→ **What you need to do**
On how many lines of these entries does the word "trans" occur? State the number alone.

Saved data entries
-- Opening Marker --

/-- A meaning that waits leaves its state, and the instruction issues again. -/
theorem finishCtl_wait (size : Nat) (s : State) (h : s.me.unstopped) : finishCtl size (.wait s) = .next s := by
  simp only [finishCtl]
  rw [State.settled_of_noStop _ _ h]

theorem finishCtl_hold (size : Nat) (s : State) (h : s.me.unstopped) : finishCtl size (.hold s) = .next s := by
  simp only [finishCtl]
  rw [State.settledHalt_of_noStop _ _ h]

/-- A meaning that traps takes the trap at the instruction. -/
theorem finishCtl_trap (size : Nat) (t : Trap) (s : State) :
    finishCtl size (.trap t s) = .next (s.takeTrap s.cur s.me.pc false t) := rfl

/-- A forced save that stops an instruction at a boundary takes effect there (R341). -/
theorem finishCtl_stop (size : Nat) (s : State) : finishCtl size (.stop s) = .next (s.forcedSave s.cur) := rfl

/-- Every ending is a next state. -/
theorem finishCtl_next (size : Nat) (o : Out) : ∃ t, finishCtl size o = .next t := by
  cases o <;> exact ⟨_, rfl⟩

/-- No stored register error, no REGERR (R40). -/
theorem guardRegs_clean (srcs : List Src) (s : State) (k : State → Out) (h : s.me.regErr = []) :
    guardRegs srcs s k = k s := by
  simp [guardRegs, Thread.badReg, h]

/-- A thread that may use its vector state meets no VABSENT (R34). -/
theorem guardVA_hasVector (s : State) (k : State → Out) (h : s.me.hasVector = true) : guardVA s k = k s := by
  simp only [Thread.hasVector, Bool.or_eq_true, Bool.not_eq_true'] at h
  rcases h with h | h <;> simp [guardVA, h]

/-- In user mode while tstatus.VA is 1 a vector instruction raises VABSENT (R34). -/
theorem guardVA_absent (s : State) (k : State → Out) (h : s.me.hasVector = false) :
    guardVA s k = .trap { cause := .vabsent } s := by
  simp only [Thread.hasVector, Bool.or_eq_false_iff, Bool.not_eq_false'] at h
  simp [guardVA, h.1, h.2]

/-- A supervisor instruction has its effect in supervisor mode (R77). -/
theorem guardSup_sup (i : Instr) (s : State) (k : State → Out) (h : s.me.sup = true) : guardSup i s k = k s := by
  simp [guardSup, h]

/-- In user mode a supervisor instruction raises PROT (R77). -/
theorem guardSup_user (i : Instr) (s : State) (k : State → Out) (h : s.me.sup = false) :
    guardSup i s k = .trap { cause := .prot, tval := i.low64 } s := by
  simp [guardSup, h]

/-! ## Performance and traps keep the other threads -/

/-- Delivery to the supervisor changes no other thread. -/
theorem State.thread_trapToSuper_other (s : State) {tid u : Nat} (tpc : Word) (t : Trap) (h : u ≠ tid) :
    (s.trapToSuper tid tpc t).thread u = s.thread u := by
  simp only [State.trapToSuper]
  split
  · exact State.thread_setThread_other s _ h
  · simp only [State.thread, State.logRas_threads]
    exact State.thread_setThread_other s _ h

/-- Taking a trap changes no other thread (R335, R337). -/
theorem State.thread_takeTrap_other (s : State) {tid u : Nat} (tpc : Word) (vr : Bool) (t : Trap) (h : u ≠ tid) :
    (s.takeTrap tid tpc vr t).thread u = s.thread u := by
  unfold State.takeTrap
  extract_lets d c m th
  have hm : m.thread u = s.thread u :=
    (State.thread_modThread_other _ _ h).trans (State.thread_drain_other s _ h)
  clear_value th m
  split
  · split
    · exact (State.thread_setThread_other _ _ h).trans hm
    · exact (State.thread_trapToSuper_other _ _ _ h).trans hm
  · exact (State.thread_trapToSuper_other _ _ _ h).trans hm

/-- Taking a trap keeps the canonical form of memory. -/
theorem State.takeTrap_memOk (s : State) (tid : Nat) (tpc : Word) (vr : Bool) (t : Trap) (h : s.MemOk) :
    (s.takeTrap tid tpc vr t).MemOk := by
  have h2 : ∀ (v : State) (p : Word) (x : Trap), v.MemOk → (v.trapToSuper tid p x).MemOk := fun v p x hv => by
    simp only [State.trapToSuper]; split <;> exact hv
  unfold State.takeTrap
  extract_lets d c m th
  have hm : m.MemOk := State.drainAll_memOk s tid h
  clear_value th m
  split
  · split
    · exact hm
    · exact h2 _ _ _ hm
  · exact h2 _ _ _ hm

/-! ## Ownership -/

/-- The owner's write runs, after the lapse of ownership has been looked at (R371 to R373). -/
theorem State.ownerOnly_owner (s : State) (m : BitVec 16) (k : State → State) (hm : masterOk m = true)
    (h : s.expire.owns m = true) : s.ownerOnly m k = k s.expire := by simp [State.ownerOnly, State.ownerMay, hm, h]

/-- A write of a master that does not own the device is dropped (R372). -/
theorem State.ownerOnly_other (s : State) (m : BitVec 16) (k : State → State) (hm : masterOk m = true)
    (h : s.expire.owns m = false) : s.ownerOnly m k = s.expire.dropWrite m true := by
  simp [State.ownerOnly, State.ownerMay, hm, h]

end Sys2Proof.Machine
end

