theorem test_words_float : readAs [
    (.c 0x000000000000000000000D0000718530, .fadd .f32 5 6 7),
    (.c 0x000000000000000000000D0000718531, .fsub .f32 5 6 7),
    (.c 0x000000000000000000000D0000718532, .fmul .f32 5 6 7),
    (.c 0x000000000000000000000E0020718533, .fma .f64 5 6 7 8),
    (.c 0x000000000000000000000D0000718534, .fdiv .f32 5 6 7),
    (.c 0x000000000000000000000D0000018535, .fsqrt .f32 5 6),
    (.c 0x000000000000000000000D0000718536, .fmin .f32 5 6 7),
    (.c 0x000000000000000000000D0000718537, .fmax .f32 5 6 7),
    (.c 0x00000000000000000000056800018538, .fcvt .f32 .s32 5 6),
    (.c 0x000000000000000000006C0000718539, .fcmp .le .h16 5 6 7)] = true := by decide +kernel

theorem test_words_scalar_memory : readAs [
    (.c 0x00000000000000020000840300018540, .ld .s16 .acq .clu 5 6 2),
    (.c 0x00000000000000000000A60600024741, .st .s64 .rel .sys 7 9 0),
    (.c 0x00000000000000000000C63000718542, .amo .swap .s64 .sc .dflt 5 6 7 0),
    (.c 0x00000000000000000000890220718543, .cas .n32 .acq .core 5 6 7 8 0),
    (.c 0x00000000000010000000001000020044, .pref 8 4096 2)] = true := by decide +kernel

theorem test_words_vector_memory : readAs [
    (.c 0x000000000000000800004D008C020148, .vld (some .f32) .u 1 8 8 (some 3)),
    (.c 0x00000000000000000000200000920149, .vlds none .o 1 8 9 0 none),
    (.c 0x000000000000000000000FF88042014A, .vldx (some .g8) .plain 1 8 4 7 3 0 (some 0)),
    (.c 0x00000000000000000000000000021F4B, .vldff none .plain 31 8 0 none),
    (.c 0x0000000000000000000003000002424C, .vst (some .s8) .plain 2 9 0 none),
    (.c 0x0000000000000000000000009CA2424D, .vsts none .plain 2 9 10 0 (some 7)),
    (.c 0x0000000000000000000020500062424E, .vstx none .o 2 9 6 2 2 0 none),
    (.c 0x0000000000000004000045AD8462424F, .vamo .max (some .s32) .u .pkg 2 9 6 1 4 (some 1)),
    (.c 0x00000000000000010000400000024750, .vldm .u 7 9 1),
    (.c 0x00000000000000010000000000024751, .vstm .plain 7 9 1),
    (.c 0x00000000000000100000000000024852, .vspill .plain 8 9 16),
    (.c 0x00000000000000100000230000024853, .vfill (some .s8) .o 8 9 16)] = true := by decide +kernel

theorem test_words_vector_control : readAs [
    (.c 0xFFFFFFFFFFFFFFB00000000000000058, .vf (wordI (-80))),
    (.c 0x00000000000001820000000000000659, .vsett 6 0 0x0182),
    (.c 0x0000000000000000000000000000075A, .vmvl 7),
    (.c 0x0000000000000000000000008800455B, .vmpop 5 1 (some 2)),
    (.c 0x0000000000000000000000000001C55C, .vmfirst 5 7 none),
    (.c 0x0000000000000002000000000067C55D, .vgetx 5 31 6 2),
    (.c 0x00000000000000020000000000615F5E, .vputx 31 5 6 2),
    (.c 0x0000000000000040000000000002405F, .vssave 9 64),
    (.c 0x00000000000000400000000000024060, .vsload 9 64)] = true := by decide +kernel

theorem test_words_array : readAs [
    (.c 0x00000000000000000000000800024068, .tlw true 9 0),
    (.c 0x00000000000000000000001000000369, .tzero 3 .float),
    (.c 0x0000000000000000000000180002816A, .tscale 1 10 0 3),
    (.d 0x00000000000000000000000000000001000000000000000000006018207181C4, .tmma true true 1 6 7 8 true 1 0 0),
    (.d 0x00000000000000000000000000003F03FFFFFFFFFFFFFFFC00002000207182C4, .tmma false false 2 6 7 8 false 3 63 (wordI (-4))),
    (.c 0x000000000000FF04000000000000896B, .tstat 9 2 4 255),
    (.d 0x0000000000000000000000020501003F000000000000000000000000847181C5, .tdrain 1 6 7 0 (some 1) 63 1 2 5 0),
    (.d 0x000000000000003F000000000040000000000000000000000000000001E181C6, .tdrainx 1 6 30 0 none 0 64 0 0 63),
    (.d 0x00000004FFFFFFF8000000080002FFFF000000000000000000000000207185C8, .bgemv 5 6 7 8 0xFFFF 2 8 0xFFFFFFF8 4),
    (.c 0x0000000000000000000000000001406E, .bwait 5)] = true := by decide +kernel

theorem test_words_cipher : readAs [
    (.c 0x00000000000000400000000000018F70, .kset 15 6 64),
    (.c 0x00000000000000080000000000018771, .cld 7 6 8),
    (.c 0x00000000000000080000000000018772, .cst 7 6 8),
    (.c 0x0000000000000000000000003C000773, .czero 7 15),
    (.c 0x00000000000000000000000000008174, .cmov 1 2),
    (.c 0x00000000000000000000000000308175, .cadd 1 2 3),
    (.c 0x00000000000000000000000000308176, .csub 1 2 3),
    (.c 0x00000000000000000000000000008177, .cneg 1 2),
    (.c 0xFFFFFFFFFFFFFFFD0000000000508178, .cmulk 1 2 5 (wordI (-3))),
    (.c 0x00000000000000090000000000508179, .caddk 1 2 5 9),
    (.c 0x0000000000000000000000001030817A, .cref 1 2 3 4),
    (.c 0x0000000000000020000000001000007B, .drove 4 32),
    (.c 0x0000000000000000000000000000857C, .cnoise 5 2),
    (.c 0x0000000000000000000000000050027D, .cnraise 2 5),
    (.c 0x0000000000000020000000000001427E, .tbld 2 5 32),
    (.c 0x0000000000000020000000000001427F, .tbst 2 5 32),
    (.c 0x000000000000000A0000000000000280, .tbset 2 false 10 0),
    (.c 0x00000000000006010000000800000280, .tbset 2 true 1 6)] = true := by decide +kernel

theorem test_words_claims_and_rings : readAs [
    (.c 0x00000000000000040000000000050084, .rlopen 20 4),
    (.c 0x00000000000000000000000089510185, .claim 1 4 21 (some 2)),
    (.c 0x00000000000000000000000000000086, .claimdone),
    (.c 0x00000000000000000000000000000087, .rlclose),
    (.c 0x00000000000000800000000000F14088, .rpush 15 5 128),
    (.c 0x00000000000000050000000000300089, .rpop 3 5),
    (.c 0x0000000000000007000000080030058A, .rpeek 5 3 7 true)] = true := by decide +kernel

-- Closing Marker --
-- Opening Marker --

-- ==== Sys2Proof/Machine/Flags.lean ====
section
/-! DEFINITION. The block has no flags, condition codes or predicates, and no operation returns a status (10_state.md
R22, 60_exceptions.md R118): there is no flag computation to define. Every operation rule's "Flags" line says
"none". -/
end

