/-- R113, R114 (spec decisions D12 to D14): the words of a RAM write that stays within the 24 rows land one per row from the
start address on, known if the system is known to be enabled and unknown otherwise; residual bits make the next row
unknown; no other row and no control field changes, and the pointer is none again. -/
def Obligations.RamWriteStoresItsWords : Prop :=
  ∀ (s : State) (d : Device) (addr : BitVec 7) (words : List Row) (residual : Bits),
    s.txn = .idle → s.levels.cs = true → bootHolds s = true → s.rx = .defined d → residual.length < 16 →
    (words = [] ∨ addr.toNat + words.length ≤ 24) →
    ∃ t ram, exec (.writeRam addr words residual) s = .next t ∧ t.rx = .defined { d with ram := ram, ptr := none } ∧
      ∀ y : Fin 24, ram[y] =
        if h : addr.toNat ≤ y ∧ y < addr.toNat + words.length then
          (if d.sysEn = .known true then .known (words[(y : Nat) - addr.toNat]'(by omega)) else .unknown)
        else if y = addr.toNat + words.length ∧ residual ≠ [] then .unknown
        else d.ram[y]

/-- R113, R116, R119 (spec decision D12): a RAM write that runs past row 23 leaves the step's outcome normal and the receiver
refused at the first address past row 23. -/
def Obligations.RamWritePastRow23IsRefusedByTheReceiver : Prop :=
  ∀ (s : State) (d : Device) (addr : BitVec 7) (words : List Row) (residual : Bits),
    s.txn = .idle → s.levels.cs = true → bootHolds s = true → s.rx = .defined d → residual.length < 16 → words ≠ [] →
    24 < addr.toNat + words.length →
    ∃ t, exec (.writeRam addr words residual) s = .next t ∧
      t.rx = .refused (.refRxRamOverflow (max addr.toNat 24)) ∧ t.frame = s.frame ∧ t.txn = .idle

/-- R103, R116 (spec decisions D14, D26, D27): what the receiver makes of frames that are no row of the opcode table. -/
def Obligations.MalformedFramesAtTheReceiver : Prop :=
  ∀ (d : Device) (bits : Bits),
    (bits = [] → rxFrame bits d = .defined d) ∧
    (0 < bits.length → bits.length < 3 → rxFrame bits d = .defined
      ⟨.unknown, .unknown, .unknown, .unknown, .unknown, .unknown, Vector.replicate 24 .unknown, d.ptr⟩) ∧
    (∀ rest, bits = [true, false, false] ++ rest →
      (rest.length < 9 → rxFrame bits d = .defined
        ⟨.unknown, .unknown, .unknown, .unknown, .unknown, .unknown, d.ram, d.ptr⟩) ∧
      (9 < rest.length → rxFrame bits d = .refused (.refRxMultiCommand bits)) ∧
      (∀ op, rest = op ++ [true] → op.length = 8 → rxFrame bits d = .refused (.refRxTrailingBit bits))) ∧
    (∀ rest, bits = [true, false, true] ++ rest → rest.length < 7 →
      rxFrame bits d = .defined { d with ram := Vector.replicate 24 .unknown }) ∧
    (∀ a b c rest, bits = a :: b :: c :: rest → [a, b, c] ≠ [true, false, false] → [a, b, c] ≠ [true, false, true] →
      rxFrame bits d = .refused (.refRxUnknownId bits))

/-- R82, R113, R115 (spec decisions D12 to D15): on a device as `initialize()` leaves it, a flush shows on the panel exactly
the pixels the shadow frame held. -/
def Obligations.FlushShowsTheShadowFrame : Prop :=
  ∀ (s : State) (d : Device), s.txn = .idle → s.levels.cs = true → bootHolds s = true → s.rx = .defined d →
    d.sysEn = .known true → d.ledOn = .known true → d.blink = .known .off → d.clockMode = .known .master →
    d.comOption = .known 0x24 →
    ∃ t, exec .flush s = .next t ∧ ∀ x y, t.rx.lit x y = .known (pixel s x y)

-- Closing Marker --
-- Opening Marker --

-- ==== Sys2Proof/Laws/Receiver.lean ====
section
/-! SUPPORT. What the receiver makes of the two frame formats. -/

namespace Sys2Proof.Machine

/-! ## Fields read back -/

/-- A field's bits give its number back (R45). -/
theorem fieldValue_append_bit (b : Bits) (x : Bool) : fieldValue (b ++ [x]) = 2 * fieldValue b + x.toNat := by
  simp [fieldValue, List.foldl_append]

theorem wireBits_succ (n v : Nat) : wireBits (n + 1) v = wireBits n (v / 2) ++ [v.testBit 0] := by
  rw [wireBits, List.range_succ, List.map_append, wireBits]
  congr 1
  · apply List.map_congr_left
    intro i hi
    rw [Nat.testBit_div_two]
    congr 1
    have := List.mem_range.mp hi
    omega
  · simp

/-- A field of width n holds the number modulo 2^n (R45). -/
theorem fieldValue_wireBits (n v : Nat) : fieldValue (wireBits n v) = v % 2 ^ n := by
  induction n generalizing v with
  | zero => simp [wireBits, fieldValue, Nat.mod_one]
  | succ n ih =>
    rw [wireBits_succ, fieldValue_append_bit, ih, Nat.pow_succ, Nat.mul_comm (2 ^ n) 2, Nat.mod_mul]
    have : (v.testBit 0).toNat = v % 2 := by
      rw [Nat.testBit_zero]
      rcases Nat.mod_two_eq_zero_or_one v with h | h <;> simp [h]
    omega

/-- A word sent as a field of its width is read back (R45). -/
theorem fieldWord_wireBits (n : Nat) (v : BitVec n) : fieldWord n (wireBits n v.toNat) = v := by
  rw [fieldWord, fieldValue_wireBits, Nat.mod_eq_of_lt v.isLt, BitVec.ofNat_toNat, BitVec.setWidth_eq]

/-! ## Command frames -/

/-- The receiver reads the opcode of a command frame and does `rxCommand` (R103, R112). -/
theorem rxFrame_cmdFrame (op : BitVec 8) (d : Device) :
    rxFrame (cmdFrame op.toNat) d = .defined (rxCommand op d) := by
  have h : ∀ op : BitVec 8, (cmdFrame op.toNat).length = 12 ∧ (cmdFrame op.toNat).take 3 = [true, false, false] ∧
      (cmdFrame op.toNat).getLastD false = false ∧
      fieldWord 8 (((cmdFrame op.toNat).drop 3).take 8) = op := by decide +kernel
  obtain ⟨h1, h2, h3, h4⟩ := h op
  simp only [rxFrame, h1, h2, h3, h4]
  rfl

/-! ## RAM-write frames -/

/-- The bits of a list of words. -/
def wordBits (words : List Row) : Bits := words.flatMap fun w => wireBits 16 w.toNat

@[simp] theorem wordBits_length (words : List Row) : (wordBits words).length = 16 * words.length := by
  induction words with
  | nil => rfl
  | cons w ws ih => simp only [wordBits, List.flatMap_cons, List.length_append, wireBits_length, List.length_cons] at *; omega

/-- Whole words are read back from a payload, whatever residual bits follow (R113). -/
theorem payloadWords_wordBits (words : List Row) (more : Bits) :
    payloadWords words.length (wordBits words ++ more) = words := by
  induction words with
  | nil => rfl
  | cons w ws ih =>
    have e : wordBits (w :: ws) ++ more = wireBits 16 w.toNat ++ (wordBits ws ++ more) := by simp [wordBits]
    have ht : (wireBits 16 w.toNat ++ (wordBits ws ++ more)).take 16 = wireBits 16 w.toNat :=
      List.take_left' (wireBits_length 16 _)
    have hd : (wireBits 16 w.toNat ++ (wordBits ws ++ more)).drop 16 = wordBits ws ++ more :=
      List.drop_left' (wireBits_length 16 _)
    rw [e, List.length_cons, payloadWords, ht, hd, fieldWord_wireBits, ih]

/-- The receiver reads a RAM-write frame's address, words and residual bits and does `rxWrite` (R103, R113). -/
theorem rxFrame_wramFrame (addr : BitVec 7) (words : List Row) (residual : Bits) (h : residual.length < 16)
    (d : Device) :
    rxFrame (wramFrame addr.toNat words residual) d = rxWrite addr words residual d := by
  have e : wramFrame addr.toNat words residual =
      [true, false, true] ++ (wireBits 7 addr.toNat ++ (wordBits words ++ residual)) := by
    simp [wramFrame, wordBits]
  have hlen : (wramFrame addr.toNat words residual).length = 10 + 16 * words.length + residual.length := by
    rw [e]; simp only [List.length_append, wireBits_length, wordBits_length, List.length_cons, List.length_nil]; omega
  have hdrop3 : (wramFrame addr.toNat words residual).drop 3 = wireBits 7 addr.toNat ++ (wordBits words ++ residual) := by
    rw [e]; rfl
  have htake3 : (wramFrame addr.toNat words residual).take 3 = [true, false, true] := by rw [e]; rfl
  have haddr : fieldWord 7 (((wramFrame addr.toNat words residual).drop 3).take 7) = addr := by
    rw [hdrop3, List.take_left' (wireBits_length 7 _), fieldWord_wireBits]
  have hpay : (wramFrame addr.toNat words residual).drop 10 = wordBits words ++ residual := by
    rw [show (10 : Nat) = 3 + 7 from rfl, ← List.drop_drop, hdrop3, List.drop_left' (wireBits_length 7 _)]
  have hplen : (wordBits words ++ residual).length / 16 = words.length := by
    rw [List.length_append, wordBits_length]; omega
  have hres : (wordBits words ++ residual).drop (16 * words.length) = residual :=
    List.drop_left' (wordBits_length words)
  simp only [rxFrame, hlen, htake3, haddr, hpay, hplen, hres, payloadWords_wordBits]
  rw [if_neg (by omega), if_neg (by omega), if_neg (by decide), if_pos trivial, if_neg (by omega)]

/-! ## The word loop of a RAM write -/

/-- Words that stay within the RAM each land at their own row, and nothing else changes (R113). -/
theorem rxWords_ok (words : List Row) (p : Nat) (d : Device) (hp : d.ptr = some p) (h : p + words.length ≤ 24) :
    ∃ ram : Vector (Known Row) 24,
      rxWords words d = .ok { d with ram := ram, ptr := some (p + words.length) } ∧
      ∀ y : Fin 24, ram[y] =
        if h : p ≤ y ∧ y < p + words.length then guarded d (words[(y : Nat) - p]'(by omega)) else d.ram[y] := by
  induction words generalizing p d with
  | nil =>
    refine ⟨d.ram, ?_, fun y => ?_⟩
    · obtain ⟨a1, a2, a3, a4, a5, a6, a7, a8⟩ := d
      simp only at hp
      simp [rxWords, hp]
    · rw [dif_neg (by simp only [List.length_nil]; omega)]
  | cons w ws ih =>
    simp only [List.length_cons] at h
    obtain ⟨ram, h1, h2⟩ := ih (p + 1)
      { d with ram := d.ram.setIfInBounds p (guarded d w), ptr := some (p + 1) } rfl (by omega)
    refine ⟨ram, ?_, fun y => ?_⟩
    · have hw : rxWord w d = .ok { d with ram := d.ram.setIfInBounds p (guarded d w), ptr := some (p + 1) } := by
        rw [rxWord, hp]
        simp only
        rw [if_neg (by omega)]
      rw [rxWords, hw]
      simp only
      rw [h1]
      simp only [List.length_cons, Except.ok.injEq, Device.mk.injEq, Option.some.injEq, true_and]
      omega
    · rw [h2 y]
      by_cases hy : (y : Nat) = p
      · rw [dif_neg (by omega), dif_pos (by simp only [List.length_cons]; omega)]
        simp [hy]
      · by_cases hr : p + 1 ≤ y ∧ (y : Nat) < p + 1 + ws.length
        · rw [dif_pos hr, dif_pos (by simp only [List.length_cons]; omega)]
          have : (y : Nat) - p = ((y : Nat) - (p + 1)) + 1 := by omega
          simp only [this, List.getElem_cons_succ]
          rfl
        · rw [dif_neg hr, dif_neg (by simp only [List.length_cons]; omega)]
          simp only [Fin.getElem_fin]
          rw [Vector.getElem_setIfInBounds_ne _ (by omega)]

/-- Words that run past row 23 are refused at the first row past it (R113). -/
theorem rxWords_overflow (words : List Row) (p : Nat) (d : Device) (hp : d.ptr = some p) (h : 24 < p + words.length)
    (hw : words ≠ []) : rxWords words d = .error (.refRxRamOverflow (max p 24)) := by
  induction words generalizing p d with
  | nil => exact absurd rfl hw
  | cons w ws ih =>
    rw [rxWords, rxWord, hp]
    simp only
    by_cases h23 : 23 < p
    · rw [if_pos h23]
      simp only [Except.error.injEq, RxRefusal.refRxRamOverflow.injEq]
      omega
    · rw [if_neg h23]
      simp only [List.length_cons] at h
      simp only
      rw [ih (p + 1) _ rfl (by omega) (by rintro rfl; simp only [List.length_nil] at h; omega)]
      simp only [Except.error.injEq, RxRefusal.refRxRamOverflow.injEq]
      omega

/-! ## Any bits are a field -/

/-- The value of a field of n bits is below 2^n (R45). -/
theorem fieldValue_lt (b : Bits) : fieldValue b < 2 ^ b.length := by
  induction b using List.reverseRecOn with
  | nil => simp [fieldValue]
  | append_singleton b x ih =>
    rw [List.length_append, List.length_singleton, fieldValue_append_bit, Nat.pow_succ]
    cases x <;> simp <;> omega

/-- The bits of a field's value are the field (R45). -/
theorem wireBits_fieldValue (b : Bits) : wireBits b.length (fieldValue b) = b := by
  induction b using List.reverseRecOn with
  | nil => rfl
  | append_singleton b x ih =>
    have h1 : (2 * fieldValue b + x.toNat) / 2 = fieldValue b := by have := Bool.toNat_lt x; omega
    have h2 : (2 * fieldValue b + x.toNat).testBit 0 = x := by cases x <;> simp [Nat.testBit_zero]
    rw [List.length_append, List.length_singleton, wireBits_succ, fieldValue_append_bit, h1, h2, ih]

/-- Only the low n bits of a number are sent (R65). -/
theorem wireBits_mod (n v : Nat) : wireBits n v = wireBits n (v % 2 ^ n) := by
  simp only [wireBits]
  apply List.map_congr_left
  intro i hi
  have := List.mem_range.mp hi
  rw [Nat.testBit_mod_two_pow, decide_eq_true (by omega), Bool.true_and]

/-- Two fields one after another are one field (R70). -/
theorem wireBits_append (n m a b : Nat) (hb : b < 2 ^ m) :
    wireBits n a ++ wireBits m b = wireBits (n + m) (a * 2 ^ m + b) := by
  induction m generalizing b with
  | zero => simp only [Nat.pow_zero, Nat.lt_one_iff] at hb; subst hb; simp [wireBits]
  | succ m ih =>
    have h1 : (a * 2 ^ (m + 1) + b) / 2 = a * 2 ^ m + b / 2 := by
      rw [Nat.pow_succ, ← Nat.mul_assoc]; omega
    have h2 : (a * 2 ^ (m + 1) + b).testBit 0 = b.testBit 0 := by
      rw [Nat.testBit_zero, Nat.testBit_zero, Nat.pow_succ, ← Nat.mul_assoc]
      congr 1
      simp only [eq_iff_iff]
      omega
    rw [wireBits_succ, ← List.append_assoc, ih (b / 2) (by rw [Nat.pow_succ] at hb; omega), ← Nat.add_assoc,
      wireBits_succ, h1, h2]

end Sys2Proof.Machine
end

-- Closing Marker --

→ **Solved exercise**
4